[What is needed]
Make an exact copy of the lines starting at the top of the listing below and ending at the line that contains "(R141, R142) -/", inclusive.

[Records provided]

-- ==== Sys2Proof/Laws/Receive.lean ====
section
/-! SUPPORT. Once for each shared operation of the inbound path, everything it can do: the window
append, the commit, one received byte, a chunk of received bytes. -/

namespace Sys2Proof.Machine

/-! ### the window append (R141, R142) -/

theorem appended_of_room {c : Nat} {w : List Sample} (h : w.length < c) (x : Sample) :
    appended c w x = w ++ [x] := by
  simp only [appended, h, if_true]

theorem appended_of_full {c : Nat} {w : List Sample} (h : w.length = c) (x : Sample) :
    appended c w x = w.drop 1 ++ [x] := by
  subst h
  simp only [appended, Nat.lt_irrefl, if_false, List.take_length]

/-- On a window within its capacity: evict the oldest first if there is no room, then add. -/
theorem appended_of_le {c : Nat} {w : List Sample} (h : w.length ≤ c) (x : Sample) :
    appended c w x = (if w.length < c then w else w.drop 1) ++ [x] := by
  split
  · exact appended_of_room ‹_› x
  · exact appended_of_full (by omega) x

/-- An append never leaves more than C samples. -/
theorem appended_length_le {c : Nat} (hc : 0 < c) (w : List Sample) (x : Sample) :
    (appended c w x).length ≤ c := by
  unfold appended
  split
  · simp only [List.length_append, List.length_cons, List.length_nil]
    omega
  · simp only [List.length_append, List.length_drop, List.length_take, List.length_cons,
      List.length_nil]
    omega

/-- Every sample after an append was there before or is the new one. -/
theorem mem_appended {c : Nat} {w : List Sample} {x y : Sample} (h : y ∈ appended c w x) :
    y ∈ w ∨ y = x := by
  unfold appended at h
  split at h
  · simpa using h
  · rw [List.mem_append] at h
    rcases h with h | h
    · exact .inl (List.mem_of_mem_take (List.mem_of_mem_drop h))
    · exact .inr (by simpa using h)

/-! ### the decoded record (R100, R101) -/

/-- The flags of a decoded record are those of its bytes (R102). -/
theorem decodePayload_err (rule : BoolRule) (p : Payload) : (decodePayload rule p).err =
    errFlags (decodePayload rule p).mode (decodePayload rule p).runMode
      (decodePayload rule p).stage := rfl

/-- No flag is set exactly when all three enum bytes are defined (R102). -/
theorem errFlags_eq_zero (m r st : Byte) :
    errFlags m r st = 0 ↔ modeDefined m = true ∧ runModeDefined r = true ∧
      stageDefined st = true := by
  unfold errFlags
  cases modeDefined m <;> cases runModeDefined r <;> cases stageDefined st <;> decide

/-- The policy of R165: rejected means some flag is set and the policy is REJECT. -/
theorem rejects_iff (p : Params) (r : Record) :
    rejects p r = true ↔ r.err ≠ 0 ∧ p.enumPolicy = .reject := by
  simp only [rejects, hasUndefined, Bool.and_eq_true, bne_iff_ne, beq_iff_eq]

/-- The sample word of a record is at most 2^33 - 2 (R108, R34). -/
theorem sampleOf_le (r : Record) : (sampleOf r).toNat ≤ 2 ^ 33 - 2 := by
  have h1 := r.temp1.isLt
  have h2 := r.temp2.isLt
  simp only [sampleOf, BitVec.toNat_add, BitVec.toNat_setWidth]
  omega

/-! ### the commit (R165) -/

/-- All that a commit can do: reject with one item, or accept with the fan-out of R165. -/
theorem commitPayload_cases (prm : Params) (p : Payload) (x : Block) :
    ((decodePayload prm.boolRule p).err ≠ 0 ∧ prm.enumPolicy = .reject ∧
      commitPayload prm p x =
        ⟨x, [.decodeError .invalidEnumValue (decodePayload prm.boolRule p).err]⟩) ∨
    (((decodePayload prm.boolRule p).err = 0 ∨ prm.enumPolicy = .unknown) ∧
      commitPayload prm p x = ⟨{ x with
        session := some (sessionOf (decodePayload prm.boolRule p))
        win := appended prm.capacity x.win (sampleOf (decodePayload prm.boolRule p)) },
        [.telem (decodePayload prm.boolRule p)]⟩) := by
  by_cases h : rejects prm (decodePayload prm.boolRule p) = true
  · left
    obtain ⟨h1, h2⟩ := (rejects_iff _ _).1 h
    exact ⟨h1, h2, by simp only [commitPayload, h, if_true]; rfl⟩
  · right
    refine ⟨?_, by simp only [commitPayload, h]; rfl⟩
    rw [rejects_iff, not_and] at h
    by_cases he : (decodePayload prm.boolRule p).err = 0
    · exact .inl he
    · right
      have := h he
      cases hp : prm.enumPolicy
      · rfl
      · exact absurd hp this

/-- A commit writes neither the resynchronizer nor LINK. -/
theorem commitPayload_frame (prm : Params) (p : Payload) (x : Block) :
    (commitPayload prm p x).block.link = x.link ∧ (commitPayload prm p x).block.rs = x.rs ∧
    (commitPayload prm p x).block.acc = x.acc := by
  rcases commitPayload_cases prm p x with ⟨-, -, h⟩ | ⟨-, h⟩ <;> rw [h] <;> exact ⟨rfl, rfl, rfl⟩

/-- A commit emits exactly one item, and it is a frame item. -/
theorem commitPayload_out (prm : Params) (p : Payload) (x : Block) :
    ∃ o, isFrameItem o = true ∧ (commitPayload prm p x).outputs = [o] := by
  rcases commitPayload_cases prm p x with ⟨-, -, h⟩ | ⟨-, h⟩ <;> rw [h] <;> exact ⟨_, rfl, rfl⟩

/-! ### the values of LINK and RS -/

theorem Link.down_or_up (l : Link) : l = .down ∨ l = .up := by
  cases l
  · exact .inl rfl
  · exact .inr rfl

theorem ResyncPhase.cases_three (r : ResyncPhase) :
    r = .seekingMarker1 ∨ r = .seekingMarker2 ∨ r = .accumulatingFrame := by
  cases r
  · exact .inl rfl
  · exact .inr (.inl rfl)
  · exact .inr (.inr rfl)

/-! ### one received byte (R120 to R124) -/

variable {prm : Params} {x : Block}

theorem receiveByte_down (h : x.link = .down) (b : Byte) : receiveByte prm b x = x.silent := by
  simp only [receiveByte, h]

theorem receiveByte_seek1 (hl : x.link = .up) (hr : x.rs = .seekingMarker1) (b : Byte) :
    receiveByte prm b x = ⟨if b = marker1 then { x with rs := .seekingMarker2 } else x, []⟩ := by
  simp only [receiveByte, hl, hr, seekMarker1, Block.setPhase, Block.silent]

theorem receiveByte_seek2 (hl : x.link = .up) (hr : x.rs = .seekingMarker2) (b : Byte) :
    receiveByte prm b x = ⟨if b = marker2 then { x with rs := .accumulatingFrame, acc := [] }
      else if b = marker1 then x else { x with rs := .seekingMarker1 }, []⟩ := by
  simp only [receiveByte, hl, hr, seekMarker2, Block.setPhase, Block.accClear, Block.silent]

theorem receiveByte_store (hl : x.link = .up) (hr : x.rs = .accumulatingFrame)
    (hc : x.acc.length ≤ 11) (b : Byte) :
    receiveByte prm b x = ⟨{ x with acc := x.acc ++ [b] }, []⟩ := by
  simp only [receiveByte, hl, hr, accumulate, Block.cnt, hc, if_true, Block.accStore, Block.silent]

theorem receiveByte_complete (hl : x.link = .up) (hr : x.rs = .accumulatingFrame)
    (hc : 11 < x.acc.length) (b : Byte) : receiveByte prm b x =
      commitPayload prm (payloadOf (x.acc ++ [b])) { x with rs := .seekingMarker1, acc := [] } := by
  simp only [receiveByte, hl, hr, accumulate, Block.cnt, Nat.not_le.2 hc, if_false, completeFrame,
    Block.accStore, Block.accClear, Block.setPhase]

/-- All that a received byte can do: nothing (noise, or LINK is Down), a move of the automaton, the
store of a payload byte, or the commit of a frame. -/
theorem receiveByte_cases (prm : Params) (b : Byte) (x : Block) :
    receiveByte prm b x = ⟨x, []⟩ ∨
    (x.link = .up ∧ x.rs = .seekingMarker1 ∧ b = marker1 ∧
      receiveByte prm b x = ⟨{ x with rs := .seekingMarker2 }, []⟩) ∨
    (x.link = .up ∧ x.rs = .seekingMarker2 ∧ b = marker2 ∧
      receiveByte prm b x = ⟨{ x with rs := .accumulatingFrame, acc := [] }, []⟩) ∨
    (x.link = .up ∧ x.rs = .seekingMarker2 ∧
      receiveByte prm b x = ⟨{ x with rs := .seekingMarker1 }, []⟩) ∨
    (x.link = .up ∧ x.rs = .accumulatingFrame ∧ x.acc.length ≤ 11 ∧
      receiveByte prm b x = ⟨{ x with acc := x.acc ++ [b] }, []⟩) ∨
    (x.link = .up ∧ x.rs = .accumulatingFrame ∧ 11 < x.acc.length ∧ receiveByte prm b x =
      commitPayload prm (payloadOf (x.acc ++ [b])) { x with rs := .seekingMarker1, acc := [] }) := by
  rcases Link.down_or_up x.link with hl | hl
  · exact .inl (receiveByte_down hl b)
  rcases ResyncPhase.cases_three x.rs with hr | hr | hr
  · have h := receiveByte_seek1 (prm := prm) hl hr b
    by_cases hb : b = marker1
    · rw [if_pos hb] at h
      exact .inr (.inl ⟨hl, hr, hb, h⟩)
    · rw [if_neg hb] at h
      exact .inl h
  · have h := receiveByte_seek2 (prm := prm) hl hr b
    by_cases h2 : b = marker2
    · rw [if_pos h2] at h
      exact .inr (.inr (.inl ⟨hl, hr, h2, h⟩))
    · rw [if_neg h2] at h
      by_cases h1 : b = marker1
      · rw [if_pos h1] at h
        exact .inl h
      · rw [if_neg h1] at h
        exact .inr (.inr (.inr (.inl ⟨hl, hr, h⟩)))
  · by_cases hc : x.acc.length ≤ 11
    · exact .inr (.inr (.inr (.inr (.inl ⟨hl, hr, hc, receiveByte_store hl hr hc b⟩))))
    · have hc := Nat.not_le.1 hc
      exact .inr (.inr (.inr (.inr (.inr ⟨hl, hr, hc, receiveByte_complete hl hr hc b⟩))))

/-- A received byte does not write LINK. -/
theorem receiveByte_link (prm : Params) (b : Byte) (x : Block) :
    (receiveByte prm b x).block.link = x.link := by
  rcases receiveByte_cases prm b x with h | ⟨-, -, -, h⟩ | ⟨-, -, -, h⟩ | ⟨-, -, h⟩ | ⟨-, -, -, h⟩ |
    ⟨-, -, -, h⟩ <;> rw [h]
  exact (commitPayload_frame _ _ _).1

/-- A received byte emits nothing or one frame item. -/
theorem receiveByte_out (prm : Params) (b : Byte) (x : Block) :
    (receiveByte prm b x).outputs = [] ∨
    ∃ o, isFrameItem o = true ∧ (receiveByte prm b x).outputs = [o] := by
  rcases receiveByte_cases prm b x with h | ⟨-, -, -, h⟩ | ⟨-, -, -, h⟩ | ⟨-, -, h⟩ | ⟨-, -, -, h⟩ |
    ⟨-, -, -, h⟩ <;> rw [h]
  all_goals first
    | exact .inl rfl
    | exact .inr (commitPayload_out _ _ _)

/-! ### a run of received bytes (R125) -/

/-- Two runs of bytes one after the other are one run (R126). -/
theorem receiveBytes_append (prm : Params) (xs ys : List Byte) (x : Block) :
    receiveBytes prm (xs ++ ys) x = (receiveBytes prm xs x).andThen (receiveBytes prm ys) := by
  induction xs generalizing x with
  | nil => rfl
  | cons b bs ih =>
    simp only [List.cons_append, receiveBytes, ih, Effect.andThen, List.append_assoc]

/-- The induction over a run of bytes, packaged: what holds of no byte, of one byte, and of one run after
another, holds of every run. -/
theorem receiveBytes_rel {R : Block → Effect → Prop} (hnil : ∀ x, R x ⟨x, []⟩)
    (hthen : ∀ {x e f}, R x e → R e.block f → R x ⟨f.block, e.outputs ++ f.outputs⟩)
    (hbyte : ∀ b x, R x (receiveByte prm b x)) (bytes : List Byte) (x : Block) :
    R x (receiveBytes prm bytes x) := by
  induction bytes generalizing x with
  | nil => exact hnil x
  | cons b bs ih => exact hthen (hbyte b x) (ih _)

/-- A run of bytes does not write LINK. -/
theorem receiveBytes_link (bytes : List Byte) (x : Block) :
    (receiveBytes prm bytes x).block.link = x.link :=
  receiveBytes_rel (R := fun x e => e.block.link = x.link) (fun _ => rfl) (fun h g => g.trans h)
    (fun b x => receiveByte_link prm b x) bytes x

/-- While Down a run of bytes is dropped whole (R120). -/
theorem receiveBytes_down (h : x.link = .down) (bytes : List Byte) :
    receiveBytes prm bytes x = x.silent := by
  induction bytes with
  | nil => rfl
  | cons b bs ih => simp only [receiveBytes, receiveByte_down h, Effect.andThen, Block.silent_block, ih,
      Block.silent_outputs, List.append_nil]; rfl

/-- A run of bytes emits frame items only. -/
theorem receiveBytes_out (bytes : List Byte) (x : Block) :
    ∀ o ∈ (receiveBytes prm bytes x).outputs, isFrameItem o = true :=
  receiveBytes_rel (R := fun _ e => ∀ o ∈ e.outputs, isFrameItem o = true) (fun _ => by simp)
    (fun h g o ho => (List.mem_append.1 ho).elim (h o) (g o))
    (fun b x => by
      rcases receiveByte_out prm b x with h | ⟨o, ho, h⟩
      · simp [h]
      · simpa [h] using ho)
    bytes x

/-! ### sends (R170, R171) -/

/-- All that a send can do. -/
theorem sendFrame_cases (bytes : List Byte) (x : Block) :
    (x.link = .down ∧ sendFrame bytes x = ⟨x, [.resp .sendErrorNotConnected]⟩) ∨
    (x.link = .up ∧ sendFrame bytes x = ⟨x, bytes.map .tx ++ [.resp .ok]⟩) := by
  rcases Link.down_or_up x.link with h | h
  · exact .inl ⟨h, by simp only [sendFrame, h]; rfl⟩
  · exact .inr ⟨h, by simp only [sendFrame, h]; rfl⟩

/-! ### the items a step emitted (R11) -/

/-- What was emitted, where the trace grew by `o`. -/
theorem emitted_of_out {s t : State} {o : List Output} (h : t.out = s.out ++ o) :
    emitted s t = o := by
  simp only [emitted, h, List.drop_left]

/-- Applying an effect emits its items. -/
@[simp] theorem emitted_apply (s : State) (e : Effect) : emitted s (s.apply e) = e.outputs :=
  emitted_of_out rfl

end Sys2Proof.Machine
end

[Exercise response]
-- ==== Sys2Proof/Laws/Receive.lean ====
section
/-! SUPPORT. Once for each shared operation of the inbound path, everything it can do: the window
append, the commit, one received byte, a chunk of received bytes. -/

namespace Sys2Proof.Machine

/-! ### the window append (R141, R142) -/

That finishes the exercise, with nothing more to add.